WASHINGTON, April, 28, 2011 - The World Bank Board of Directors today approved the Second Programmatic Public Expenditure Development Policy Loan of USD$100 million for Serbia. This operation, among other things, helps Serbia: increase the number of low income households receiving cash transfers by 25 percent; triple the amount of cash benefits for the poor families with more than three members; contain the public sector wage bill while improving public administration; make pension system more sustainable; and introduce reforms in public expenditure and debt management.
One of the main features of this operation is the support for the adoption of the new Social Welfare Law, which enables increased coverage of the poor with a cash transfer known as Material Support for Low-Income Households (MOP). The changes in the law will allow up to 6 members per single family to be eligible to receive the benefit, instead of up to 5 members, as it is now. The MOP will be scaled up in rural areas by relaxing the eligibility criterion related to land ownership which currently acts like an ‘exclusionary filter’. This will be lifted from 0.5 ha to 1 ha for MOP applicant families where none of the members is capable to work.
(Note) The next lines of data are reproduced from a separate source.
-- ==== Sys2Proof/Certificates/Slice0/Obligations.lean ====
section
/-! DEFINITION. The statements for the provers. -/

open Sys2Proof Sys2Proof.Machine

/-- A step runs the command at the front of the queue, with the queue's rest, and every command of the table completes in every state: none ends in
a fault or a refusal. -/
def Obligations.StepRunsFront : Prop :=
  (∀ c s, step { s with pending := c :: s.pending } = exec c s) ∧ (∀ c s, ∃ t, exec c s = .next t) ∧
  ∀ c rest s, s.pending = c :: rest → ∃ t, exec c { s with pending := rest } = .next t ∧ step s = .next t

/-- Power-on reset, nRST and their releases (R67, R76, R81, R82, R95). -/
def Obligations.ResetPinsAct : Prop :=
  (∀ s, Runs .powerOnReset s fun t => ∃ u, AfterReset .power s u ∧
    EvtOnly { u with boot := { u.boot with porHeld := true } } t) ∧
  (∀ m n b s, s.boot.porHeld = true → exec (.powerOnResetRelease ⟨m, n⟩ b) s = .next (State.setB
    { s with boot := { s.boot with porHeld := false, nsafeLow := n, svcModePin := m }, hif := { s.hif with hotJoin := b } } Reg.sysMode 8 m)) ∧
  (∀ ns s, s.boot.porHeld = false → 1000 ≤ ns → Runs (.nrstAssert ns) s fun t => ∃ u v, AfterReset .nrst s u ∧ EvtOnly u v ∧
    t = State.setReg { v with boot := { v.boot with nrstLow := true } } Reg.pwrResetCause 1) ∧
  (∀ ns s, ns < 100 → exec (.nrstAssert ns) s = .next s) ∧
  (∀ m s, s.boot.nrstLow = true → s.boot.powerGood = true → s.boot.timeZero = false → exec (.nrstRelease ⟨m, false⟩) s = .next
    (let t := State.setB { s with boot := { s.boot with nrstLow := false, nsafeLow := false, svcModePin := m } } Reg.sysMode 8 m
     { t with boot := { t.boot with timeZero := true, t0 := s.evt.time } })) ∧
  (∀ m n s, s.boot.nrstLow = true → s.boot.powerGood = false → exec (.nrstRelease ⟨m, n⟩) s = .next
    (State.setB { s with boot := { s.boot with nrstLow := false, nsafeLow := n, svcModePin := m } } Reg.sysMode 8 m)) ∧
  (∀ m s, s.boot.nrstLow = true → s.boot.powerGood = true → Runs (.nrstRelease ⟨m, true⟩) s fun t => t.mode = .failsafe) ∧
  (∀ m n s, s.boot.nrstLow = false → exec (.nrstRelease ⟨m, n⟩) s = .next s) ∧
  (∀ s, s.boot.porHeld = false → s.boot.nrstLow = false → s.boot.nsafeLow = true → Runs .powerGood s fun t => t.mode = .failsafe) ∧
  (∀ s, s.boot.porHeld = false → s.boot.nrstLow = false → s.boot.nsafeLow = false → s.boot.timeZero = false → Runs .powerGood s fun t =>
    t.boot = { s.boot with powerGood := true, timeZero := true, t0 := s.evt.time } ∧
    (∀ k, k < 22 → k ≠ 6 → t.getB Reg.pwrRailOk k = true) ∧ t.getB Reg.pwrRailOk 6 = s.getB Reg.pwrRailOk 6 ∧
    KeepRegs [Reg.pwrRailOk] s t)

/-- The clock and supply monitors, nSAFE and VBATT (R61, R62, R92, R93, R95, R103, R202). -/
def Obligations.MonitorsAct : Prop :=
  (∀ s, s.boot.porHeld = false → exec .rootPllLock s = .next
    (State.setF { s with boot := { s.boot with lockedOnce := true } } Reg.clkRoot 2 1 3)) ∧
  (∀ s, s.getB Reg.clkRoot 3 = true → s.getB Reg.clkRoot 1 = true → s.boot.backupByLoss = false → exec .svcClockReturnToRoot s = .next
    (s.setB Reg.clkRoot 3 false)) ∧
  (∀ s, s.getB Reg.clkRoot 3 = true → s.getB Reg.clkRoot 1 = true → s.boot.backupByLoss = true → Runs .svcClockReturnToRoot s
    (Raises 0x106 0 0 (State.setB { s with boot := { s.boot with backupByLoss := false } } Reg.clkRoot 3 false) s)) ∧
  (∀ c code, (c = .refclkLost ∧ code = 0x102) ∨ (c = .pllLockLost ∧ code = 0x103) → ∀ s, s.boot.porHeld = false → s.boot.lockedOnce = true →
    (s.mode = .inert ∨ s.mode = .service ∨ s.mode = .failsafe → Runs c s fun t =>
      (∃ u, Raises code 0 0 u s t ∧ KeepRegs [Reg.clkRoot] s u ∧ u.getB Reg.clkRoot 1 = false ∧ u.getB Reg.clkRoot 3 = true) ∧ t.mode = s.mode) ∧
    (s.mode = .boot ∨ s.mode = .run ∨ s.mode = .retain → s.boot.nrstLow = false → Runs c s fun t => t.mode = .failsafe)) ∧
  (∀ s, [0, 2, 3, 4, 5, 6].map (railWindow s) = [(684, 756), (1710, 1890), (855, 945), (1710, 1890), (3135, 3465), (1100, 3800)] ∧
    railWindow s 1 = (if s.boot.ramRetWindow then (520, 600) else (760, 840)) ∧
    (∀ k, 7 ≤ k → k < 22 → ∀ c w, (c, w) ∈ [(0, (1080, 3630)), (1, (1140, 1260)), (2, (1425, 1575)), (3, (1710, 1890)), (4, (2375, 2625)), (5, (3135, 3465))] →
      bankCode s (k - 7) = c → railWindow s k = w)) ∧
  (∀ rail us (mv : BitVec 12) s, s.boot.porHeld = false → us ≤ supplyFilter s → ¬ (rail = 5 ∧ mv.toNat < 2900 ∧ 1 ≤ us) →
    exec (.supplyOutOfWindow rail us mv) s = .next s) ∧
  (∀ rail us (mv : BitVec 12) s, s.boot.porHeld = false → supplyFilter s < us → railInside s rail.val mv.toNat = true → exec (.supplyOutOfWindow rail us mv) s =
    .next (s.setB Reg.pwrRailOk rail.val true)) ∧
  (∀ us (mv : BitVec 12) s, s.boot.porHeld = false → supplyFilter s < us → mv.toNat < 1100 ∨ 3800 < mv.toNat →
    Runs (.supplyOutOfWindow 6 us mv) s (Raises 0x107 0 mv.toNat (s.setB Reg.pwrRailOk 6 false) s)) ∧
  (∀ rail us (mv : BitVec 12) s, s.boot.porHeld = false → supplyFilter s < us → s.boot.powerGood = true → s.boot.nrstLow = false → railInside s rail.val mv.toNat = false → rail ≠ 6 →
    ¬ (rail = 5 ∧ mv.toNat < 2900) → Runs (.supplyOutOfWindow rail us mv) s fun t => t.mode = .failsafe) ∧
  (∀ us (mv : BitVec 12) s, s.boot.porHeld = false → 1 ≤ us → mv.toNat < 2900 → Runs (.supplyOutOfWindow 5 us mv) s fun t =>
    ∃ u, AfterReset .power s u ∧ EvtOnly { u with boot := { u.boot with porHeld := true } } t) ∧
  (∀ rs s, s.boot.porHeld = false → s.boot.powerGood = false → Runs (.temperatureSample rs) s fun t =>
    (∀ i r, i < 8 → rs[i]? = some r → t.reg (Reg.pwrTemp i) = wd r.toNat) ∧ KeepRegs ((List.range 8).map Reg.pwrTemp) s t ∧
    t = { s with regs := t.regs }) ∧
  (∀ r s, s.boot.porHeld = false → s.boot.powerGood = true → s.boot.nrstLow = false → tempTrips (sgn r.toNat 12) = true →
    tempNeed s ≤ Store.get (fun _ => 0) s.boot.tripCnt 0 + 1 → Store.get (fun _ => false) s.boot.tripped 0 = false → 4 * tempWarn s ≥ sgn r.toNat 12 →
    Runs (.temperatureSample [r]) s fun t => t.mode = .failsafe) ∧
  (∀ s, s.boot.powerGood = true → s.boot.nrstLow = false → Runs .nsafeAssert s fun t => t.mode = .failsafe ∧ (s.mode ≠ .failsafe → t.core.running = false)) ∧
  (∀ s, s.boot.powerGood = true → s.mode = .failsafe → Runs .nsafeAssert s (Raises 0x002 0 0 { s with boot := { s.boot with nsafeLow := true } } s)) ∧
  (∀ s, s.boot.powerGood = false → exec .nsafeAssert s = .next { s with boot := { s.boot with nsafeLow := true } }) ∧
  (∀ s, s.boot.retain = .exitWaitRam → s.boot.nrstLow = false → Runs .vccramWakeTimeout s fun t => t.mode = .failsafe) ∧
  (∀ s, exec .vbattKeyLost s = .next
    (State.setB { s with sec := { s.sec with keyRam := 0, keyValid := false } } Reg.secKrCtrl 2 true))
Certain vulnerable groups such as families where no members is able to work, and single-parent families with children will become entitled to higher MOP payments (by 20 percent). Through these changes 25 percent more vulnerable families will receive MOP benefits.
”The need to protect the poor and the vulnerable further exacerbated as a result of the economic crisis,” says Loup Brefort, the World Bank Country Manager in Serbia. “The number of people living below the poverty line increased by 60,000 in 2009 and the risks of falling back to poverty remain high in Serbia. While the country entered the crisis with well a established social assistance system since it operates over twenty support schemes, only one – the Material Support for Low Income Households, or MOP – is an explicit poverty reduction program specifically targeted to the poorest”.
The reforms in the system of the public expenditure allocation are aimed at containing the public sector wage bill, bringing it down from about 10 to 8 percent of the GDP while improving public administration; making the pension system more sustainable; putting in place a more comprehensive, integrated medium-term planning and budgetary framework; and improving public expenditure monitoring and control. Pension spending (the largest single spending category in Serbia) remains the second highest in Europe and Central Asia (ECA), a region where pension spending is typically high.
”The reforms in education and health sectors, including the steps taken towards the introduction of productivity-based pay will contribute to raise the productivity of the public sector,” says Marina Wes, the World Bank Lead Economist. “The new pension law, which unifies the pension scheme for different categories of employees, is also a step in the right direction. Pension system reform is important not only to protect today's retirees, but to insure pension benefits for future retirees.”
In addition, this operation supports Serbia’s efforts to establish a comprehensive public debt database, medium-term public debt management strategy and to initiate a risk assessment of all outstanding government guarantees.